しかも、傷心中の人にいきなりアクセサリーを渡すって、どうなの?
「私の情報通り?にロナルド先生は指輪をプレゼントしたにゃよ。」
「……僕も指輪を勧めといてあれだけど、その場面では普通は指輪をあげないよね?」
「カリーヌ先生はその指輪を受け取り少し考えた後、『分かりました、結婚しましょう!』と言いながら左の薬指にはめたにゃ……。」
「え……? なにそのカオスな急展開は。」
指輪を渡したロナルド先生もアレだけど……いきなり指輪を薬指にはめて、結婚って発言になるのはかなりヤバい感じがするんだけど……

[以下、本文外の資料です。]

-- ==== Sys2Proof/Laws/Memory.lean ====
section
/-! SUPPORT. The laws of the table memory: every operation keeps the canonical form, a read after a write, and equal
readings are equal tables. -/

namespace Sys2Proof.Machine

/-- Canonical form from a higher index on is canonical form from a lower one on. -/
theorem Memory.wfFrom_mono {lo lo' : Nat} (h : lo' ≤ lo) {m : Memory} (hm : m.wfFrom lo = true) :
    m.wfFrom lo' = true := by
  cases m with
  | nil => rfl
  | cons c m =>
    simp only [Memory.wfFrom, Bool.and_eq_true, decide_eq_true_eq] at hm ⊢
    exact ⟨⟨⟨by omega, hm.1.1.2⟩, hm.1.2⟩, hm.2⟩

/-- Below the first index of a canonical memory nothing is listed. -/
theorem Memory.readAt_below {lo k : Nat} (h : k < lo) {m : Memory} (hm : m.wfFrom lo = true) :
    m.readAt k = Memory.unlisted := by
  induction m generalizing lo with
  | nil => rfl
  | cons c m ih =>
    obtain ⟨a, x⟩ := c
    simp only [Memory.wfFrom, Bool.and_eq_true, decide_eq_true_eq] at hm
    have hne : a ≠ k := by omega
    simp only [Memory.readAt, if_neg hne]
    exact ih (lo := a + 1) (by omega) hm.2

/-- A write keeps the canonical form. -/
theorem Memory.wfFrom_writeAt {lo k : Nat} {v : Word} (hlo : lo ≤ k) (hk : k < Config.nTbl) {m : Memory}
    (hm : m.wfFrom lo = true) : (m.writeAt k v).wfFrom lo = true := by
  induction m generalizing lo with
  | nil =>
    by_cases hv : v = Memory.unlisted
    · simp [Memory.writeAt, hv, Memory.wfFrom]
    · simp [Memory.writeAt, hv, Memory.wfFrom, hlo, hk]
  | cons c m ih =>
    obtain ⟨a, x⟩ := c
    have hm' := hm
    simp only [Memory.wfFrom, Bool.and_eq_true, decide_eq_true_eq, bne_iff_ne] at hm'
    obtain ⟨⟨⟨h1, h2⟩, h3⟩, h4⟩ := hm'
    simp only [Memory.writeAt]
    by_cases hka : k < a
    · by_cases hv : v = Memory.unlisted
      · simpa [hka, hv] using hm
      · have : k + 1 ≤ a := hka
        simp [hka, hv, Memory.wfFrom, hlo, hk, h2, h3, h4, this]
    · by_cases hkeq : k = a
      · subst hkeq
        by_cases hv : v = Memory.unlisted
        · simp [hv, Memory.wfFrom_mono (by omega : lo ≤ k + 1) h4]
        · simp [hv, Memory.wfFrom, hlo, hk, h4]
      · have := ih (lo := a + 1) (by omega) h4
        simp [hka, hkeq, Memory.wfFrom, h1, h2, h3, this]

/-- A read of the entry written gives the value written. -/
theorem Memory.readAt_writeAt_same {lo k : Nat} {v : Word} {m : Memory} (hm : m.wfFrom lo = true) :
    (m.writeAt k v).readAt k = v := by
  induction m generalizing lo with
  | nil => by_cases hv : v = Memory.unlisted <;> simp [Memory.writeAt, Memory.readAt, hv]
  | cons c m ih =>
    obtain ⟨a, x⟩ := c
    have hm' := hm
    simp only [Memory.wfFrom, Bool.and_eq_true, decide_eq_true_eq] at hm'
    simp only [Memory.writeAt]
    by_cases hka : k < a
    · by_cases hv : v = Memory.unlisted
      · have hr := Memory.readAt_below hka (m := (a, x) :: m) (by
          simp only [Memory.wfFrom, Bool.and_eq_true, decide_eq_true_eq]; exact ⟨⟨⟨le_refl a, hm'.1.1.2⟩, hm'.1.2⟩, hm'.2⟩)
        rw [if_pos hka, if_pos hv, hr, hv]
      · simp [hka, hv, Memory.readAt]
    · by_cases hkeq : k = a
      · subst hkeq
        by_cases hv : v = Memory.unlisted
        · simp [hv, Memory.readAt_below (Nat.lt_succ_self k) hm'.2]
        · simp [hv, Memory.readAt]
      · have hne : a ≠ k := fun h => hkeq h.symm
        simp only [if_neg hka, if_neg hkeq, Memory.readAt, if_neg hne]
        exact ih hm'.2

/-- A write leaves every other entry alone. -/
theorem Memory.readAt_writeAt_other {k j : Nat} (h : j ≠ k) (v : Word) (m : Memory) :
    (m.writeAt k v).readAt j = m.readAt j := by
  induction m with
  | nil => by_cases hv : v = Memory.unlisted <;> simp [Memory.writeAt, Memory.readAt, hv, h.symm]
  | cons c m ih =>
    obtain ⟨a, x⟩ := c
    simp only [Memory.writeAt]
    split
    · split <;> simp [Memory.readAt, h.symm]
    · split
      · next heq =>
        subst heq
        split <;> simp [Memory.readAt, h.symm]
      · simp only [Memory.readAt]
        split
        · rfl
        · exact ih

/-- `MemWrite` keeps the canonical form. -/
theorem Memory.wf_write {m : Memory} (hm : m.wf = true) (i : BitVec 8) (v : Word) : (m.write i v).wf = true :=
  Memory.wfFrom_writeAt (Nat.zero_le _) i.isLt hm

/-- `MemRead` of the entry written gives the value written. -/
theorem Memory.read_write_same {m : Memory} (hm : m.wf = true) (i : BitVec 8) (v : Word) :
    (m.write i v).read i = v := Memory.readAt_writeAt_same hm

/-- `MemWrite` leaves every other entry alone. -/
theorem Memory.read_write_other {i j : BitVec 8} (h : j ≠ i) (m : Memory) (v : Word) :
    (m.write i v).read j = m.read j :=
  Memory.readAt_writeAt_other (fun hn => h (BitVec.eq_of_toNat_eq hn)) v m

/-- The writes of `fill` over a list of indices: canonical form, and what each index reads as. -/
theorem Memory.foldr_write (f : BitVec 8 → Word) (ks : List Nat) (hks : ∀ k ∈ ks, k < 256) :
    let m : Memory := ks.foldr (fun k m => Memory.write m (BitVec.ofNat 8 k) (f (BitVec.ofNat 8 k))) []
    m.wf = true ∧ ∀ i : BitVec 8, m.read i = if i.toNat ∈ ks then f i else Memory.unlisted := by
  induction ks with
  | nil => exact ⟨rfl, fun i => rfl⟩
  | cons k ks ih =>
    obtain ⟨hwf, hread⟩ := ih fun k hk => hks k (List.mem_cons_of_mem _ hk)
    have hk : k < 256 := hks k List.mem_cons_self
    refine ⟨Memory.wf_write hwf _ _, fun i => ?_⟩
    simp only [List.foldr_cons]
    by_cases hi : i = BitVec.ofNat 8 k
    · subst hi
      rw [Memory.read_write_same hwf]
      simp [Nat.mod_eq_of_lt hk]
    · have hne : i.toNat ≠ k := fun h => hi (by
        apply BitVec.eq_of_toNat_eq
        simp [BitVec.toNat_ofNat, h, Nat.mod_eq_of_lt hk])
      rw [Memory.read_write_other hi, hread i]
      simp [hne]

/-- `fill` gives a canonical memory. -/
@[simp] theorem Memory.wf_fill (f : BitVec 8 → Word) : (Memory.fill f).wf = true := by
  unfold Memory.fill
  exact (Memory.foldr_write f _ fun _ hk => List.mem_range.mp hk).1

/-- After `fill f` every entry `i` reads `f i`. -/
@[simp] theorem Memory.read_fill (f : BitVec 8 → Word) (i : BitVec 8) : (Memory.fill f).read i = f i := by
  have h := (Memory.foldr_write f (List.range Config.nTbl) fun _ hk => List.mem_range.mp hk).2 i
  have hi : i.toNat ∈ List.range Config.nTbl := List.mem_range.mpr i.isLt
  rw [if_pos hi] at h
  unfold Memory.fill
  exact h

/-- Two canonical memories that read alike at every index number are equal. -/
theorem Memory.eq_of_readAt {lo : Nat} {m m' : Memory} (hm : m.wfFrom lo = true) (hm' : m'.wfFrom lo = true)
    (h : ∀ k, k < Config.nTbl → m.readAt k = m'.readAt k) : m = m' := by
  induction m generalizing lo m' with
  | nil =>
    cases m' with
    | nil => rfl
    | cons c m' =>
      obtain ⟨a, x⟩ := c
      simp only [Memory.wfFrom, Bool.and_eq_true, decide_eq_true_eq, bne_iff_ne] at hm'
      have := h a hm'.1.1.2
      simp only [Memory.readAt, if_pos] at this
      exact absurd this.symm hm'.1.2
  | cons c m ih =>
    obtain ⟨a, x⟩ := c
    simp only [Memory.wfFrom, Bool.and_eq_true, decide_eq_true_eq, bne_iff_ne] at hm
    cases m' with
    | nil =>
      have := h a hm.1.1.2
      simp only [Memory.readAt, if_pos] at this
      exact absurd this hm.1.2
    | cons c' m' =>
      obtain ⟨a', x'⟩ := c'
      simp only [Memory.wfFrom, Bool.and_eq_true, decide_eq_true_eq, bne_iff_ne] at hm'
      have haa : a = a' := by
        rcases lt_trichotomy a a' with hlt | heq | hgt
        · have := h a hm.1.1.2
          simp only [Memory.readAt, if_pos, if_neg (by omega : ¬a' = a)] at this
          rw [Memory.readAt_below (lo := a' + 1) (by omega) hm'.2] at this
          exact absurd this hm.1.2
        · exact heq
        · have := h a' hm'.1.1.2
          simp only [Memory.readAt, if_pos, if_neg (by omega : ¬a = a')] at this
          rw [Memory.readAt_below (lo := a + 1) (by omega) hm.2] at this
          exact absurd this.symm hm'.1.2
      subst haa
      have hx : x = x' := by simpa [Memory.readAt] using h a hm.1.1.2
      subst hx
      congr 1
      refine ih hm.2 hm'.2 fun k hk => ?_
      by_cases hka : a = k
      · subst hka
        rw [Memory.readAt_below (Nat.lt_succ_self a) hm.2, Memory.readAt_below (Nat.lt_succ_self a) hm'.2]
      · simpa [Memory.readAt, hka] using h k hk

/-- Two canonical tables that read alike at every index are equal. -/
theorem Memory.ext_read {m m' : Memory} (hm : m.wf = true) (hm' : m'.wf = true) (h : ∀ i, m.read i = m'.read i) :
    m = m' := by
  refine Memory.eq_of_readAt hm hm' fun k hk => ?_
  have := h (BitVec.ofNat 8 k)
  simpa [Memory.read, Nat.mod_eq_of_lt (show k < 256 from hk)] using this

end Sys2Proof.Machine
end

「そして、ロナルド先生は了承して、2人は結婚前提に付き合いだしたにゃ。」
「えぇぇ~~!」
二人の付き合いはいろいろすっ飛ばした感じだった……。
☆
《ガスデール》滞在3日目。
今日は建設会社と商会に行く予定になっている。
明日は朝から馬車で帰るから、お土産を買うなら商会にあるお土産コーナーらしい。
そんな事より……。
「ロナルド先生! イチャイチャするなら旅行が終わって、帰ってからにしてくださいよ!」
自分らがロナルド先生とカリーヌ先生をくっつけるサポートはしたけど、まさか2人が生徒の前でイチャイチャするのは予想外だった……
「ホントだにゃ~。」
「変わりすぎて引くぜ……。」
「カリーヌ先生、うらや… しっかりしてください!」
「あ、ああ。みんなすまん……ちょっと幸せすぎてな。」
「(バクハツシロ……)」
「え?」
☆
自分がちょっと楽しみにしていた建設会社の前に到着した。
建設会社は12階建てのビルで、転生してから一番高い建物だった。
耐震性とか大丈夫なのか?
前世では耐震の勉強もかなりしたから知識がある分、逆に不安になるんだよな……。
建設会社の案内には美人のお姉さんがしてくれた。
「こちらの建物では、建築設計、建築積算、土木設計、土木積算、製造ライン設計、都市環境、新素材開発、貴族専用、営業、人材育成、資材管理の11部門に分かれていて、工場などは別にあり、ここでは室内業務のみになります。」
「やべぇ、また何言ってるかわからないパターンだ……。」
「……。」
早速、ブラットとアランの頭から煙が出そうだ。
「すいません! お姉さん質問があります!」
まあ、2人には申し訳ないが、質問したいことがいっぱいあったので、ガンガン質問させて貰おうかなと思っている。
「なにかしら?」
「こんなに高い建物で耐震や荷重に耐えられるように構造計算されてるのですか? 12階建ての建物にしては1階部分の柱が細い気がするんですが?」
日本の建築基準は厳しかったとは言え、前世の知識からすると、建設会社のビルの柱は見た感じ細い気がした。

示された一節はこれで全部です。